*Exercise goal:* Produce word for word the lines of the data below running from the one that has "f.simm = 3)" to the one that has "that turn taken;", inclusive, and no others.
----
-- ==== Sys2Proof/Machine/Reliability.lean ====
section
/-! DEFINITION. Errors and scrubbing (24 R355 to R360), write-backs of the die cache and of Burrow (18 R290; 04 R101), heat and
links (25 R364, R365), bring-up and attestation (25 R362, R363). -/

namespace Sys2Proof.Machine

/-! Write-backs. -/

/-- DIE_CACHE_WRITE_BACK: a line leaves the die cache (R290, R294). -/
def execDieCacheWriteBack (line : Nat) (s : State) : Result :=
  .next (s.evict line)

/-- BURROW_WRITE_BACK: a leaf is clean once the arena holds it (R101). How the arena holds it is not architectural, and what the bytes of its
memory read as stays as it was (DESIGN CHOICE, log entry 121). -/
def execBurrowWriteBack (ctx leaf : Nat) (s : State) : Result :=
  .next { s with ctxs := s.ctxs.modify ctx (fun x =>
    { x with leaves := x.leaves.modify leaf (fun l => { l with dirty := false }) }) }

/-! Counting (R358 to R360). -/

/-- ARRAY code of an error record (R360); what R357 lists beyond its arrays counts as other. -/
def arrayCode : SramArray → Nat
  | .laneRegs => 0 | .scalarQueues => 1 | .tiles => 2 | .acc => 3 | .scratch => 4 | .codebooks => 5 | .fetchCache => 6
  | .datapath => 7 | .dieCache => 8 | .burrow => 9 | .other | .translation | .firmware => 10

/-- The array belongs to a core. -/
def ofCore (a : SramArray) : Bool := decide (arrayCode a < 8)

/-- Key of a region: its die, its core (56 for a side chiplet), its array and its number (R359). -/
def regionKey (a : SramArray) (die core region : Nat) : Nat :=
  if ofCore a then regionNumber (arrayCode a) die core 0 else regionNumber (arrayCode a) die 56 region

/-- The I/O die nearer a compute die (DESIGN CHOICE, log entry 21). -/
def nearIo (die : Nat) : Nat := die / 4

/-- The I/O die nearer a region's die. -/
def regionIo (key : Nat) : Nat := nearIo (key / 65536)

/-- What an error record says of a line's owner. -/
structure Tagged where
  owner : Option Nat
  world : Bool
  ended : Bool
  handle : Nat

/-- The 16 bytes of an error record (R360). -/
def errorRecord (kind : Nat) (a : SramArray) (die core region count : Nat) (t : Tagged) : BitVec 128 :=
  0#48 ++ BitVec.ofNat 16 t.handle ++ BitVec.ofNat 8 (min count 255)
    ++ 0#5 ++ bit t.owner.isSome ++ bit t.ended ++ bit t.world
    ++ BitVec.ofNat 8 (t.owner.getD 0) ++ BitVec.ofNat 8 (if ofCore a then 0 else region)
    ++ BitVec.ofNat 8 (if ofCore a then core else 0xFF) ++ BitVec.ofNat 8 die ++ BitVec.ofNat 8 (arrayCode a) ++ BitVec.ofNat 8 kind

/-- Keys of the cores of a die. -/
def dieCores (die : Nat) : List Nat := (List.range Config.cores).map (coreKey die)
----
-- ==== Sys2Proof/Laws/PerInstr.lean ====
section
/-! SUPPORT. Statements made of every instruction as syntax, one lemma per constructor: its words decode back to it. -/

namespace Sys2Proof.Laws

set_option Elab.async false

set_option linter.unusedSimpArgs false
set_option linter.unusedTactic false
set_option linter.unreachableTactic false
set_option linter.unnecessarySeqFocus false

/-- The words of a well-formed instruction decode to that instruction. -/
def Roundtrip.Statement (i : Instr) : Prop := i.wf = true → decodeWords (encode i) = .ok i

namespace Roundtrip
----
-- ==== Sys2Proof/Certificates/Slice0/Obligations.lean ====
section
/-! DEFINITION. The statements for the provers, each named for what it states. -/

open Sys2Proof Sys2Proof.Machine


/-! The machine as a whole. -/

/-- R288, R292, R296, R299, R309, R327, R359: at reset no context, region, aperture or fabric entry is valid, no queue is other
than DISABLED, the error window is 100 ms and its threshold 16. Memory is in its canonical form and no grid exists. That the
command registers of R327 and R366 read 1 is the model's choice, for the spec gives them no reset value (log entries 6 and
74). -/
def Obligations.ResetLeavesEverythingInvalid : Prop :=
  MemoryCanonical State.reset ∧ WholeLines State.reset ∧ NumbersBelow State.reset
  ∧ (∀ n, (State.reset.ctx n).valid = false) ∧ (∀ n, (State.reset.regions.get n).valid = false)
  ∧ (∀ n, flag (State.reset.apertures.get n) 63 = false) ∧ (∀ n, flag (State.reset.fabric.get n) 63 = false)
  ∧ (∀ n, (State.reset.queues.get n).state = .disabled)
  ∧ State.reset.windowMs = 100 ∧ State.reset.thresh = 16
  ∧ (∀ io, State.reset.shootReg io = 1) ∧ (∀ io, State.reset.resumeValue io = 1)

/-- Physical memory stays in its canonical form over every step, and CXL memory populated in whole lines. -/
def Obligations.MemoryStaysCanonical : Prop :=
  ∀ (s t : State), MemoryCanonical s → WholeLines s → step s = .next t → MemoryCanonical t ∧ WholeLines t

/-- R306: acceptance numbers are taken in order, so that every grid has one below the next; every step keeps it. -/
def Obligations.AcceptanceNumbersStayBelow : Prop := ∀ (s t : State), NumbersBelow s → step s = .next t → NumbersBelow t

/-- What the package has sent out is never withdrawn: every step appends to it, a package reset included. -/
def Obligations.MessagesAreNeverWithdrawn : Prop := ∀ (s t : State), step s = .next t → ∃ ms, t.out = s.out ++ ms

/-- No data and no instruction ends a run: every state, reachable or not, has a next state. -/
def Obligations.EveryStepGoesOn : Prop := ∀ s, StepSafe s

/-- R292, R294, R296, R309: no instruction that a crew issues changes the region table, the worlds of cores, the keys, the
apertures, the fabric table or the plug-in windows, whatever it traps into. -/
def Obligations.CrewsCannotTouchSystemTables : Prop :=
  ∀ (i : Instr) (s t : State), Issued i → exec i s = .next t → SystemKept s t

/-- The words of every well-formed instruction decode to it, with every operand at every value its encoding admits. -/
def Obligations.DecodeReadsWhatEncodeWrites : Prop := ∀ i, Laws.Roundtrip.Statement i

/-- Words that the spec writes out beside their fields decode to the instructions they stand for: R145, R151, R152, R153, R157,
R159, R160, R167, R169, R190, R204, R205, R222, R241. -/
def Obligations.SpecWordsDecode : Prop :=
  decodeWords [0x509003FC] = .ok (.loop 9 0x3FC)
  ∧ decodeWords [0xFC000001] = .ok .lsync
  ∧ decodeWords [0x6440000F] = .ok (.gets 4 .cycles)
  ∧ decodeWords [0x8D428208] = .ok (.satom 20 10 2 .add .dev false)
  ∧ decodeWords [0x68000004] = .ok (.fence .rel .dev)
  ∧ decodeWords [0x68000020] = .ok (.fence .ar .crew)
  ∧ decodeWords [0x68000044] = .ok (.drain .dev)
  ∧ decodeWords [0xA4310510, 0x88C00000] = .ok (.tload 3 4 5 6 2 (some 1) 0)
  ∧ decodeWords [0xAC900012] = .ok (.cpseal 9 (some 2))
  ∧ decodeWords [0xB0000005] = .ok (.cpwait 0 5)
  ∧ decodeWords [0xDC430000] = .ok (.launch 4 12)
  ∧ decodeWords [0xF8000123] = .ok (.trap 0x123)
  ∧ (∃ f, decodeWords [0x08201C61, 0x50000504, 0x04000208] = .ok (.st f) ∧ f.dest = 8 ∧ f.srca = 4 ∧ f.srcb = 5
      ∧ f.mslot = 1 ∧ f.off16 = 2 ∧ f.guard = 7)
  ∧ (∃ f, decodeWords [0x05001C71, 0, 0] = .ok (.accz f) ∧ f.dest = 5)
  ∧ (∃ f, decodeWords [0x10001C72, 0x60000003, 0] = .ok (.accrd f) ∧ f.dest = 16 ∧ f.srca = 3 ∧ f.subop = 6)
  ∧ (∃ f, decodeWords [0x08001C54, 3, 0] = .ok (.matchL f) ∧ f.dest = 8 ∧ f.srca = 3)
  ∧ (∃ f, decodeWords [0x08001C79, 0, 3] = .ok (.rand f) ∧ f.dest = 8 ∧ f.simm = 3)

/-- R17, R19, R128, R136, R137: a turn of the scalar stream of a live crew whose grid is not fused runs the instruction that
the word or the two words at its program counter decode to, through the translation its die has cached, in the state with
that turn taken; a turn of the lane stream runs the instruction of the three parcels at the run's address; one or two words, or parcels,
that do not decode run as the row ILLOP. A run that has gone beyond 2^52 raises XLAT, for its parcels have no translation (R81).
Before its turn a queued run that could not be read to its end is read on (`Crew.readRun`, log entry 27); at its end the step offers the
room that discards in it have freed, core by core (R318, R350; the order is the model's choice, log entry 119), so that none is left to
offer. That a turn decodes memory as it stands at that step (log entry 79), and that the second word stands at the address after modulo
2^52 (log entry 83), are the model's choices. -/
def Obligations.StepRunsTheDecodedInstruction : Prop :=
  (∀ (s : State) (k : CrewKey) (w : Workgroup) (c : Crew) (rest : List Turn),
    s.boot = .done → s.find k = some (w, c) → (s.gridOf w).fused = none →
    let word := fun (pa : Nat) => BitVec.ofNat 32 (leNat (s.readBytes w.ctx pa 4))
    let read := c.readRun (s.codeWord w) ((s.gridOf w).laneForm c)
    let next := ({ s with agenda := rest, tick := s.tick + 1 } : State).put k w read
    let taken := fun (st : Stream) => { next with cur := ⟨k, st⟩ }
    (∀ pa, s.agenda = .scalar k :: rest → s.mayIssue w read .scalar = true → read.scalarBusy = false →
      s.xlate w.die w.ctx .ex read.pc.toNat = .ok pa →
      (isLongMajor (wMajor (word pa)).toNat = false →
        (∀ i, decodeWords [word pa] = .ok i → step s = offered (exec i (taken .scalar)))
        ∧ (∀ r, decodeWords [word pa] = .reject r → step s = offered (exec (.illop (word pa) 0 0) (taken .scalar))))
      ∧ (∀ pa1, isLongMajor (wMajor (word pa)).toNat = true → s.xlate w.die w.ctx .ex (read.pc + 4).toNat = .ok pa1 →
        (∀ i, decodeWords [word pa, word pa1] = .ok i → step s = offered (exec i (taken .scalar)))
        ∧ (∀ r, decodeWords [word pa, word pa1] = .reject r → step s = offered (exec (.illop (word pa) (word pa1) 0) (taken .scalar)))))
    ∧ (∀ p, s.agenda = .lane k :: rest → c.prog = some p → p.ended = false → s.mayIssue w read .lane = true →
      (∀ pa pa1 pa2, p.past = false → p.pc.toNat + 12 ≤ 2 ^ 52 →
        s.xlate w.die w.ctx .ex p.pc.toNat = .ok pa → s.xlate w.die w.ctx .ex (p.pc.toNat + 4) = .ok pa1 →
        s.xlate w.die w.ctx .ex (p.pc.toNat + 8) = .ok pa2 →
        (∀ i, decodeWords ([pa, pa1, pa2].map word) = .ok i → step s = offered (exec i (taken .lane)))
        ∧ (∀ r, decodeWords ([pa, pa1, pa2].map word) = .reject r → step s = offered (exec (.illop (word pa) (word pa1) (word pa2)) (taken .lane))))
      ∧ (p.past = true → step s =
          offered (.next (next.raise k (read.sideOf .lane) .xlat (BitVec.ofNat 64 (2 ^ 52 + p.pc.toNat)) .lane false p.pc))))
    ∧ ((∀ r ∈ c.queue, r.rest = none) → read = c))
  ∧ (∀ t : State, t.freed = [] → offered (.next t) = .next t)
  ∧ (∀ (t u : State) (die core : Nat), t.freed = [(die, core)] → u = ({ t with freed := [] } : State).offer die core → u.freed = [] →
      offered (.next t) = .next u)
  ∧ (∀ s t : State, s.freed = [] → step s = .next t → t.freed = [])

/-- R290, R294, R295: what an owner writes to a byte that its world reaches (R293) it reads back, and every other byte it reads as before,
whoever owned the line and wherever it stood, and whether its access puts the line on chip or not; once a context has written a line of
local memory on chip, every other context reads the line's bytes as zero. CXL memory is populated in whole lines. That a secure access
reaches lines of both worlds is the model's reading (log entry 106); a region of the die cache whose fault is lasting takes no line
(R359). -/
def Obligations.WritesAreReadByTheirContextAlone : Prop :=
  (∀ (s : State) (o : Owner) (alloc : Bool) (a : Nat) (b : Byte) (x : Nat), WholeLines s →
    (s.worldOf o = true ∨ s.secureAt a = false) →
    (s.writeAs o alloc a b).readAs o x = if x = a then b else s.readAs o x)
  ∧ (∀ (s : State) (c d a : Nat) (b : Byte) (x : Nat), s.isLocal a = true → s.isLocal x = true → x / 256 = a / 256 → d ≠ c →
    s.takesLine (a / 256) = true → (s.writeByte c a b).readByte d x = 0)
----
*Answer box:*
  ∧ (∃ f, decodeWords [0x08001C79, 0, 3] = .ok (.rand f) ∧ f.dest = 8 ∧ f.simm = 3)

/-- R17, R19, R128, R136, R137: a turn of the scalar stream of a live crew whose grid is not fused runs the instruction that
the word or the two words at its program counter decode to, through the translation its die has cached, in the state with
that turn taken; a turn of the lane stream runs the instruction of the three parcels at the run's address; one or two words, or parcels,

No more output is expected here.